The consistent position of law with regard to applicability of the proviso to Section 73(1)/Section 11A ibid has been that suppression cannot be established where material facts were within the knowledge of the Revenue. Accordingly, where there is no suppression, the pre-condition for applicability of proviso to Section 73(1) cannot be said to be met and hence, extended period of limitation contemplated therein cannot be invoked - In the case in hand, since the modus operandi adopted by the appellant for selling its products were known to the Department and based on the information/documents furnished by the appellant in 2005, the show cause proceedings were initiated by the Department on 12.03.2009, seeking confirmation of service tax demand under 'Franchise Service' for the period October' 2003 to March' 2007, we are of the considered view that the proceedings are barred by limitation of time - the appeal should succeed on the ground of limitation.

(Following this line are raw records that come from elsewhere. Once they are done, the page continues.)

-- ==== Sys2Proof/Machine/Flags.lean ====
section
/-! DEFINITION. The one-bit conditions of the block, computed from registers: clock conditions
(47_bit_clock.md), destuffer conditions (42_destuffer.md R140), fixed-form and fixed-stuff checks, and the
flags reported in records (30_encoding.md R82). None of them is stored (10_state.md R35). -/

namespace Sys2Proof.Machine

/-- The logical level of a raw level, `raw XOR INVERT` (00_scope.md R11). -/
def logicalLevel (cfg : Config) (raw : Bit) : Bit := raw ^^ cfg.invert

/-- An edge: the logical level differs from the previous tick's (47_bit_clock.md R210). -/
def isEdge (s : State) (v : Bit) : Bool := v != s.prevLevel

/-- A bit is due: `s ≥ nextCenter` (47_bit_clock.md R211). -/
def isDue (s : State) : Bool := decide (s.nextCenter ≤ (s.sampleIdx : Int))

/-- The forced stuff bit slot: SBC, `fieldIdx = 0` (42_destuffer.md R140). -/
def forcedSlot (s : State) : Bool := s.state == .sbc && s.fieldIdx == 0

/-- `runLength = 5` (42_destuffer.md R140). -/
def runOfFive (s : State) : Bool := s.runLength == 5

/-- `runLength` 6 or 7, which no rule writes (10_state.md R24). -/
def runLengthIllegal (s : State) : Bool := decide (5 < s.runLength.toNat)

/-- The states in which the engine feeds CRC-15 (43_engine_header.md R148). -/
def feedsCrc15 : EngState → Bool
  | .identifier | .controlBase | .controlExtended | .controlAfterR0 | .data | .crc15 => true
  | .idle | .sbc | .crc17 | .crc21 | .crcdel | .ack | .endOfFrame | .intermission => false
  | .decoderError => false

/-- `GRAY_DECODE`, 44_engine_payload.md R174. -/
def grayDecode (g : BitVec 3) : BitVec 3 :=
  [0#3, 1#3, 3#3, 2#3, 7#3, 6#3, 4#3, 5#3].getD g.toNat 0#3

/-- The decoded stuff bit count, `GRAY_DECODE[sbcBits[3:1]]` (44_engine_payload.md R174). -/
def sbcCount (sbcBits : BitVec 4) : BitVec 3 := grayDecode (sbcBits.extractLsb' 1 3)

/-- `parityErr`: odd parity of the four received bits (44_engine_payload.md R174). -/
def sbcParityErr (sbcBits : BitVec 4) : Bool :=
  sbcBits.getLsbD 3 ^^ sbcBits.getLsbD 2 ^^ sbcBits.getLsbD 1 ^^ sbcBits.getLsbD 0

/-- `countErr`: the decoded count differs from `stuffCount mod 8` (44_engine_payload.md R174). -/
def sbcCountErr (sbcBits : BitVec 4) (stuffCount : BitVec 8) : Bool :=
  (sbcCount sbcBits).toNat != stuffCount.toNat % 8

/-- Two flags as a payload: bit 0 and bit 1, other bits 0 (30_encoding.md R82). -/
def flagPair (bit0 bit1 : Bool) : BitVec 32 := bitAs 32 bit0 ||| (bitAs 32 bit1 <<< 1)

end Sys2Proof.Machine
end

Whether service tax amounting to ₹ 1,60,68,000/- under 'Business Auxiliary Service' and ₹ 46,08,759/- on 'Intellectual Property Right Service' under reverse charge mechanism are required to be demanded along with interest? - Held that: - It is an admitted fact on record that the amount of ₹ 7,38,61,083/- and ₹ 23,24,00,000/-, reflected in the books of accounts of appellant as outstanding as on 10.05.2008, were towards services received from abroad from the associated companies. Since on the date of amendment of Section 67 ibid and Rule 6 ibid, such amounts were reflected under outstanding receipts, the appellant is liable to pay service tax on such amount under reverse charge mechanism as per Section 66A ibid - service tax amounting to ₹ 46,08,759/- and ₹ 1,60,68,000/- paid by the appellant and appropriated in the impugned order are in conformity with the service tax statute - Since, the appellant had delayed in making such payment, interest amount thereon are required to be paid, since the same is compensatory in character.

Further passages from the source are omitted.